# Using the "greenCall" python package

At this point in time, the greenCall python package requires a series of function calls 
to make our way through the data pipeline. The pipeline consists of the following:

1. Read the csv file formatted as (unique id, query term)
2. Request information from the Search API 
3. Write results to disk in JSON format
4. Bulk upload results to elasticsearch

This notebook provides a concise example of how to work through the data pipeline.

## Settings Variables

In [1]:
# Maximum number of query items to request from API
QUERY_LIMIT = 20

# Maximum number or requests deferred
MAX_RUN = 20

# This many seconds will expire between requests sent
RATE_LIMIT = 1

# Path to original excel file, converted to CSV
filepath = 'examples/finance_demo.csv'

# Path to converted file to be used for API requests
outpath = 'examples/ipython_demo.json'

# results returned from the API via the networking engine
resultspath = 'results.json'

# Specify a document template for Elasticsearch
esformat = {
            "_index": "ipythonsearch",
            "_type": "website",
            "_id": None,
            "_source": ""
        }


##Start Logging

In [2]:
from greencall.utils.utilityBelt import enable_log

# Log everything, always.
enable_log('crawlah')


## Step 1 (Reading the CSV file)

In [3]:
from greencall.csvclean.inputCsv import tojson

# Convert the input file from CSV to JSON
tojson(filepath, outpath, QUERY_LIMIT)

## Step 2 ( Request information from the Search API)

In [4]:
from greencall.csvclean.clientConversion import runConversion
from examples.secret import secret_key

# Use the API client to convert query terms into correct format
# for API requests. Currently hard coded for Google Search API
adict = runConversion(jsonpath=outpath,
                      secretKey= secret_key)

## Step 3 (Write results to disk in JSON format)

In [5]:
from twisted.internet import reactor
from greencall.crawlah import getPages

# Load the network engine which handles API requests (gas & brakes)
gp = getPages(adict, MAX_RUN, RATE_LIMIT)

# Start the networking engine

gp.start()
reactor.run()


## Step 4 (Bulk upload into elasticsearch)

In [2]:
import itertools
import string
import json
from elasticsearch import Elasticsearch,helpers

from greencall.utils.loadelastic import read_json, prepare_all_documents
from greencall.csvclean.inputCsv import read_csv

# Connect to Elasticsearch
es = Elasticsearch()

# Read results from the Search API
results = read_json(resultspath)

# Take the length of the results as a sanity check
len(results)


20

In [4]:
# revising so the data types are correct
for key in results.keys():
    key = int(key) # this is wrong btw; didn't assign back to dict

In [3]:
# total number of items returned is initially limited to 10
# given 20 items, here's the total number of search items availalble

for key in results:
    print json.loads(results[key])['queries']['request'][0]['totalResults']

0
6020
28800
1280
1790
3
4
3
0
4680
62800
0
4780
1950
0
433
2550
0
517
4730


In [4]:
# prepare all documents for bulk upload into elasticsearch
actions = prepare_all_documents(results, esformat, read_csv(filepath, QUERY_LIMIT))

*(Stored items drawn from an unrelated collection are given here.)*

-- ==== Sys2Proof/Machine/Pages.lean ====
section
/-!
DEFINITION. Block pages as units (R50, R51, R103 to R110): enable, disable, abort, quiescence, soft reset and roles.
-/
namespace Sys2Proof.Machine

/-! ### Pages and their work -/

/-- The pages that a PAGE_CTRL acts on: SCHED0 and PERF0 govern their second pages (R147, R532). -/
def ctrlPages (b : Nat) : List Nat :=
  if b = 0x11000 ∨ b = 0x12000 then [0x11000, 0x12000] else if b = 0xC0000 ∨ b = 0xC1000 then [0xC0000, 0xC1000] else [b]

/-- The type code of the page at a base; 0 for none. -/
def pageTyp (b : Nat) : Nat := match pageAt b with | some p => p.typ | none => 0

/-- The base of the page that an address lies in. -/
def pageOf (a : Nat) : Nat := a - a % 0x1000

/-- The head whose group holds a page. -/
def headFin (b : Nat) : Fin 4 := Fin.ofNat 4 ((b - 0x40000) / 0x10000)

/-- Accepted jobs of the rings that a page owns. -/
def pageJobs (s : State) (b : Nat) : List Job := s.ring.jobs.filter fun j => decide (ownerBase (ringOwner s j.ring) = b)

/-- A completion record of the page's rings is not written yet. -/
def pageOwes (s : State) (b : Nat) : Bool :=
  (s.ring.held ++ s.ring.ready).any fun c =>
    match c.jobRing with | some r => decide (ownerBase (ringOwner s r) = b) | none => false

/-- The layer of its head that a LAYER page holds. -/
def layerOfPage (b : Nat) : Nat := (b - 0x43000) % 0x10000 / 0x1000

/-- The fields that a head produces or will produce: the one being sent, and the one that its latch has fixed. -/
def fieldsNow (s : State) (h : Nat) : List FieldSt :=
  let t := headOf s h
  if !t.run then [] else t.cur :: (if t.latched then [t.nxt] else [])

/-- A page of the head's group, enabled at the latch of field `F`, has work left in it (R297, R322). -/
def fieldBusy (h b : Nat) (F : FieldSt) : Bool :=
  F.produced && decide (F.next < F.vActive h) && F.b (Reg.PAGE_CTRL b) 0 &&
  !(decide (pageTyp b = 0x41) && F.noRays F.next) && !(decide (pageTyp b = 0x43) && F.dropped.contains (layerOfPage b))

/-- A page of the head's group has work left in a field of the head. -/
def producing (s : State) (h b : Nat) : Bool := (fieldsNow s h).any (fieldBusy h b)

/-- The fields of a head with a change to each. -/
def mapFields (s : State) (h : Nat) (g : FieldSt → FieldSt) : State :=
  let t := headOf s h
  putHead s h { t with cur := g t.cur, nxt := if t.latched then g t.nxt else t.nxt }

/-- The page holds no accepted work (R50, R108), as each chapter says what its work is. -/
def pageIdle (s : State) (b : Nat) : Bool :=
  let t := pageTyp b
  let h := (headFin b).val
  (pageJobs s b).isEmpty && !pageOwes s b &&
  (if t = 0x11 then (armedSlots s).isEmpty
   else if t = 0x30 then s.ing.lanes.isEmpty
   else if t = 0x31 then (engOf s ((b - 0x31000) / 0x1000)).run.isNone
   else if t = 0x40 then !(headOf s h).run && (headOf s h).wb.fields.isEmpty && (pendingLines s h).isEmpty
   else if t = 0x41 then !producing s h b && (pendingLines s h).isEmpty
   else if t = 0x43 then !producing s h b
   else if t = 0x45 then laneList.all fun n => decide (laneState s h n = 7)
   else if t = 0x46 then (linkOf s h).req.isNone
   else if t = 0x80 then decide (kState s ≠ 2 ∧ kState s ≠ 3 ∧ kState s ≠ 5 ∧ kState s ≠ 6)
   else if t = 0x81 then optQuiet s
   else if t = 0xA0 then portQuiet s ((b - 0xA0000) / 0x1000)
   else if t = 0xC0 then perfQuiet s
   else true)

/-! ### Abort -/

/-- An accepted job whose outcome is not yet decided ends ABORTED (R108, R112, R249, R497). -/
def abortJob (s : State) (j : Job) : State :=
  let o := ringOwner s j.ring
  if o.1 = 0x31 then
    match (engOf s o.2).run with
    | some r => if r.job = j then stopJob s o.2 r 0x02 else finishJob s j 0x02 []
    | none => finishJob s j 0x02 []
  else if o.1 = 0xA0 then
    let x := portOf s o.2
    match x.queue.find? fun b => decide (b.job = j) with
    | some b => playDone (putPort s o.2 { x with queue := x.queue.erase b }) b 0x02
    | none => finishJob s j 0x02 []
  else if o.1 = 0x46 then
    let l := linkOf s o.2
    let mine := match l.req with | some q => decide (q.job = some j) | none => false
    finishJob (if mine then putLink s o.2 { l with req := none } else s) j 0x02 []
  else finishJob s j 0x02 []

/-- An abort that arrives now reaches the decision point before the outcome of an accepted job is decided (R112). -/
def abortWins (s : State) (j : Job) : Bool :=
  let o := ringOwner s j.ring
  match (engOf s o.2).run with
  | some r => !(decide (o.1 = 0x31) && decide (r.job = j) && ownOutcome s r)
  | none => true

/-- Every accepted job of a list ends ABORTED. -/
def abortJobs (s : State) (l : List Job) : State := l.foldl abortJob s

/-- The RGU stops under ABORT: every ray from the first line not wholly delivered is (0, 0) (R297). -/
def rguAbort (s : State) (h : Fin 4) (b : Nat) : State :=
  let s := if fieldBusy h b (prodField s h) then cutRays s h else s
  showIssuing (mapFields s h fun F => if fieldBusy h b F && F.cut.isNone then { F with cut := some F.next } else F) h

/-- A layer stops under ABORT: it is transparent from the first line not yet composed (R322). -/
def layerAbort (s : State) (h : Nat) (b : Nat) : State :=
  mapFields s h fun F => if fieldBusy h b F then { F with dropped := layerOfPage b :: F.dropped } else F

/-- The work that a disabled page still holds is aborted (R108, R109). -/
def abortWork (s : State) (b : Nat) : State :=
  let t := pageTyp b
  let h := headFin b
  if t = 0x11 then (armedSlots s).foldl slotAborted s
  else if t = 0x30 then abortJobs (unlane s fun _ => false) (pageJobs s b)
  else if t = 0x40 then (if headState s h = 4 ∧ (headOf s h).run then headOffCmd s h true else s)
  else if t = 0x41 then rguAbort s h b
  else if t = 0x43 then layerAbort s h b
  else if t = 0x81 then optDisable s true
  else if t = 0xC0 then perfDisable s true
  else if t = 0xA0 ∨ t = 0x45 then s
  else abortJobs s (pageJobs s b)

/-! ### Enable and disable -/

/-- A write of 1 to ENABLE of a page that was disabled (R110), as its chapter says. -/
def pageStart (s : State) (b : Nat) : State :=
  let t := pageTyp b
  let h := headFin b
  if t = 0x40 then headOnCmd s h
  else if t = 0x81 then optEnable s
  else if t = 0xA0 then portEnable s ((b - 0xA0000) / 0x1000)
  else if t = 0xC0 then perfEnable s (Reg.PAGE_CTRL b)
  else if !quiesced s b then refuse s (Reg.PAGE_CTRL b)
  else if t = 0x45 then zlEnable s h
  else if t = 0x30 then dispatch (setOn s b)
  else (ctrlPages b).foldl setOn s

/-- A write of 1 to ENABLE (R110). DESIGN CHOICE (log entry 46): R110 is read of a unit whose ENABLE is 0; on an enabled page the
write has no effect and is not refused. -/
def pageOn (s : State) (b : Nat) : State := if enabled s b then s else pageStart s b

/-- ENABLE of an enabled page goes from 1 to 0 (R108), as its chapter says. -/
def pageStop (s : State) (b : Nat) (abort : Bool) : State :=
  let t := pageTyp b
  let h := headFin b
  if t = 0x40 then headOffCmd s h abort
  else if t = 0x45 then (if headState s h = 0 then zlOff s h abort else refuse s (Reg.PAGE_CTRL b))
  else if t = 0xA0 then portDisable s ((b - 0xA0000) / 0x1000) abort
  else if t = 0x81 then optDisable s abort
  else if t = 0xC0 then perfDisable s abort
  else
    let s := (ctrlPages b).foldl (fun s b => setOff s b abort) s
    if abort then abortWork s b else s

/-- A write of DISABLE_MODE (R109): 1 during a drain turns it into an abort, and 0 during an abort has no effect. -/
def modeWrite (s : State) (b : Nat) (abort : Bool) : State :=
  let store := fun s => (ctrlPages b).foldl (fun s b => s.setB (Reg.PAGE_CTRL b) 1 abort) s
  if enabled s b ∨ quiesced s b then store s
  else if abort then abortWork (store s) b
  else s

/-- A write of 0 to ENABLE (R50, R108). -/
def pageOff (s : State) (b : Nat) (abort : Bool) : State :=
  if enabled s b && !alwaysEnabled (pageTyp b) then pageStop s b abort else modeWrite s b abort

/-- PAGE_ENABLE (R110). -/
def execPageEnable (req : Requester) (page : Nat) (s : State) : Host.Outcome State Fault Refusal :=
  let b := pageOf page
  .next (gated s req (Reg.PAGE_CTRL b) none fun s => pageOn s b)

/-- PAGE_DISABLE (R108). -/
def execPageDisable (req : Requester) (page : Nat) (abort : Bool) (s : State) : Host.Outcome State Fault Refusal :=
  let b := pageOf page
  .next (gated s req (Reg.PAGE_CTRL b) none fun s => pageOff s b abort)

/-- DISABLE_MODE_WRITE (R109). -/
def execDisableModeWrite (req : Requester) (page : Nat) (abort : Bool) (s : State) : Host.Outcome State Fault Refusal :=
  let b := pageOf page
  .next (gated s req (Reg.PAGE_CTRL b) none fun s => modeWrite s b abort)

/-! ### Quiescence -/

/-- A disabled page's work has ended (R108): QUIESCED is set, and a head or port is DISABLED. -/
def pageQuiet (s : State) (b : Nat) : State :=
  let t := pageTyp b
  let s := (ctrlPages b).foldl (fun s b => s.setB (Reg.PAGE_STATUS b) 0 true) s
  if t = 0x40 then disabledTxns (setHeadState s (headFin b) 0) (headFin b)
  else if t = 0xA0 then setPortState s ((b - 0xA0000) / 0x1000) 0
  else s

/-- QUIESCENCE (R108): of a page, a ring, or a lane that is OFF and silent (R384). -/
def execQuiescence (unit : QuietUnit) (s : State) : Host.Outcome State Fault Refusal :=
  .next (match unit with
    | .page a =>
      let b := pageOf a
      if !enabled s b && !quiesced s b && (pageAt b).isSome && pageIdle s b then pageQuiet s b else s
    | .ring r => if ringIsQuiet s r then s.setB (Reg.RING_STATUS r) 0 true else s
    | .lane h n =>
      if laneState s h n = 7 ∧ !s.b (Reg.ZL_LANE_STATUS h n) 9 ∧ !prbsGens s h n then s.setB (Reg.ZL_LANE_STATUS h n) 3 true else s)

/-! ### Soft reset (R51) -/

/-- A SOFT_RESET request. -/
def softResetCmd (s : State) (b : Nat) : State :=
  if !enabled s b && quiesced s b then (ctrlPages b).foldl (fun s b => s.setB (Reg.PAGE_CTRL b) 2 true) s
  else refuse s (Reg.PAGE_CTRL b)

/-- SOFT_RESET (R51). -/
def execSoftReset (req : Requester) (page : Nat) (s : State) : Host.Outcome State Fault Refusal :=
  let b := pageOf page
  .next (gated s req (Reg.PAGE_CTRL b) none fun s => softResetCmd s b)

/-- Words of a page's configuration and status regions that a soft reset leaves as a whole: the RAIL pages, which after a
logic-side reset read what the keeper holds (R404), TERMINATIONS, which the journal keeps (R456), and CORE_MASK, since retirement lasts until LVIN is removed (R227); and
the words of which it leaves a part (`softLive`), the sensors among them, since a FAILED sensor stays FAILED until LVIN is next
applied (R506). -/
def softKeeps (a : Nat) : Bool :=
  decide (0x80000 ≤ a ∧ a < 0x83000) || decide (Reg.THERM_SENSOR 0 ≤ a ∧ a ≤ Reg.THERM_SENSOR 47) ||
  [Reg.OPT_TERMINATIONS, Reg.CODEC_CORE_MASK, Reg.THERM_POWER_STATUS, Reg.NET_LINK_STATUS 0, Reg.NET_LINK_STATUS 1].contains a

/-- Words of which a soft reset leaves the fields that report what the page does not hold: the power state of the module (R518)
and the module in a port's cage (R580). DESIGN CHOICE (log entry 41). The other fields return to reset: LAST_WAKE reads 1, the
port's link is down, and a sensor keeps FAILED alone (R506). -/
def softLive (s : State) (b : Nat) : State :=
  if b = 0xB0000 then
    (List.range 48).foldl (fun s i =>
      s.wr (Reg.THERM_SENSOR i) (if s.f (Reg.THERM_SENSOR i) 16 2 = 2 then 0x20000 else 0)) (s.setF Reg.THERM_POWER_STATUS 6 3 1)
  else if b = 0x20000 ∨ b = 0x21000 then
    let a := Reg.NET_LINK_STATUS ((b - 0x20000) / 0x1000)
    s.wr a (w32 (4 * s.f a 2 2))
  else s

/-- A word of the regions that a soft reset of page `b` returns to reset. -/
def softClears (b a : Nat) : Bool := decide (b + 0x100 ≤ a ∧ a < b + 0xC00) && !softKeeps a

/-- What a block holds beyond its registers, after a soft reset. -/
def softInner (s : State) (b : Nat) : State :=
  let t := pageTyp b
  let h := (headFin b).val
  if t = 0x11 then { s with sched := { s.sched with late := [], lastHost := 0, lastMgmt := 0 } }
  else if t = 0x21 then { s with ing := { s.ing with slots := [], rx := [], stores := [], lanes := [] } }
  else if t = 0x30 then { s with ing := { s.ing with loads := [], loadHigh := false } }
  else if t = 0x31 then putEng s ((b - 0x31000) / 0x1000) ⟨none, 0⟩
  else if t = 0x40 then putHead s h { HeadSt.fresh with gen := (headOf s h).gen }
  else if t = 0x45 then putLink s h { LinkSt.fresh with misses := (linkOf s h).misses, req := (linkOf s h).req }
  else if t = 0x46 then putLink s h { linkOf s h with req := none, misses := [] }
  else if t = 0x81 then optShow (resetGeom s)
  else if t = 0xA0 then putPort s ((b - 0xA0000) / 0x1000) PortSt.fresh
  else if t = 0xB0 then { s with therm := { s.therm with zones := [], sensors := [] } }
  else if t = 0xC0 then
    let s := (List.range 8).foldl (fun s w => s.wr (Reg.PERF_OVF (w / 4) (w % 4)) 0) s
    perfReset (s.wrAll [(Reg.PERF0_GLINT_TAGGED, 0), (Reg.PERF0_GLINT_SUPPRESSED, 0), (Reg.PERF0_GLINT_DROPPED, 0)])
  else s

/-- The page's stored words return to reset. -/
def softRegs (s : State) (b : Nat) : State := { s with regs := s.regs.filter fun p => !softClears b p.1 }

/-- The page's values in effect return to reset. -/
def softEff (s : State) (b : Nat) : State := { s with eff := s.eff.filter fun p => !softClears b p.1 }

/-- A soft reset acts on a page. MCLK, which SAP0 drives, stops with its MCLK_CFG (R487). -/
def softResetPage (s : State) (b : Nat) : State :=
  let s := if b = 0xA0000 ∧ s.b Reg.SAPM_MCLK_CFG 0 then mclkWrite s 0 else s
  (softLive (softInner (softEff (softRegs s b) b) b) b).setB (Reg.PAGE_CTRL b) 2 false

/-- SOFT_RESET_COMPLETE (R51). -/
def execSoftResetComplete (page : Nat) (s : State) : Host.Outcome State Fault Refusal :=
  let b := pageOf page
  .next (if s.on && (pageAt b).isSome && s.b (Reg.PAGE_CTRL b) 2 then (ctrlPages b).foldl softResetPage s else s)

/-! ### Roles (R103, R105) -/

/-- The listed role codes of a page's unit; RECEIVE needs ANALYSER_RX. -/
def roleListed (s : State) (t code : Nat) : Bool :=
  if t = 0x40 then decide (code ≤ 1) || (decide (code = 2) && s.feat 5)
  else if t = 0x30 then decide (code ≤ 1)
  else if t = 0x31 then decide (code ≤ 3)
  else decide (code ≤ 2)

/-- The register that a role write addresses. -/
def roleReg : RoleTarget → Nat
  | .page a => Reg.PAGE_ROLE (pageOf a)
  | .lane h n => Reg.ZL_LANE_ROLE h n

/-- A write of a role that passed the guards (R50, R105). A lane takes LOOP only while its head is DISABLED (R384). -/
def roleCmd (s : State) (target : RoleTarget) (v : Word) : State :=
  let a := roleReg target
  let code := fld v 0 8
  match target with
  | .page p =>
    let b := pageOf p
    if !hasRole (pageTyp b) then s
    else if !enabled s b && quiesced s b && roleListed s (pageTyp b) code then giveRole s a code
    else refuse s a
  | .lane h n =>
    if !s.b (Reg.ZL_LANE_CTRL h n) 0 && s.b (Reg.ZL_LANE_STATUS h n) 3 && decide (code ≤ 4 ∧ (code = 3 → headState s h = 0)) then giveRole s a code
    else refuse s a

/-- A role write. ROLE lies outside the regions that MGMT_HELD closes (R52): on a held page without a role it is ignored as on
any such page (R50), and a held page with a role is enabled, so R105 refuses it. -/
def roleWrite (s : State) (req : Requester) (target : RoleTarget) (v : Word) : State :=
  let a := roleReg target
  if cfgGate s req a none = .refused ∧ s.powerState ≠ 2 ∧ a % 0x1000 = 0x20 ∧ !hasRole (pageTyp (pageOf a)) then s
  else gated s req a none fun s => roleCmd s target v

/-- ROLE_WRITE (R105). -/
def execRoleWrite (req : Requester) (target : RoleTarget) (value : Word) (s : State) : Host.Outcome State Fault Refusal :=
  .next (roleWrite s req target value)

end Sys2Proof.Machine
end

## Issues with search api to elasticsearch document converter

1. Function returns list value even though the last contains a dictionary
2. Too many generic fields from Google Custom Search API are returned as separate documents
3. Parent-child relationships are not mapped
4. Generic document converter is used, may need some google-specific logic to handle conversion

In [5]:
# it looks like the search api to elasticsearch document converter needs the most attention
len(actions)

277

In [56]:
# it's pretty clear from steping through the documents that
# there are some issues with the parser. The first version
# definitely worked better than nothing but we are going to
# need to make some changes.

actions[47]['_source']

{'account_holder': 'Walter Broughton',
 'account_number': u'11111417',
 u'searchInformation': [u'formattedSearchTime',
  u'formattedTotalResults',
  u'totalResults',
  u'searchTime']}

In [6]:
# trying to get a better idea of how the documents were parsed

nums = {}
count = 0
for action in actions:
    if 'items' in action['_source']:
        nums[len(action['_source']['items'])]= True
    else:
        nums['null'] = count
        count += 1
    
print nums

{3: True, 10: True, 'null': 261, 4: True}


In [9]:
# convert list to generator (low level detail)
actions = iter(actions)


In [10]:
# load elasticsearch 

helpers.bulk(es,actions)


BulkIndexError: ('1 document(s) failed to index.', [{u'index': {u'status': 400, u'_type': u'website', u'_id': u'24', u'error': u'MapperParsingException[failed to parse [items.pagemap.metatags.og:updated_time]]; nested: MapperParsingException[failed to parse date field [7/8/2015 10:07:34 AM], tried both date format [dateOptionalTime], and timestamp number with locale []]; nested: IllegalArgumentException[Invalid format: "7/8/2015 10:07:34 AM" is malformed at "/8/2015 10:07:34 AM"]; ', u'_index': u'ipythonsearch'}}])

In [None]:
# some documents have failed to load because the date format is malformed.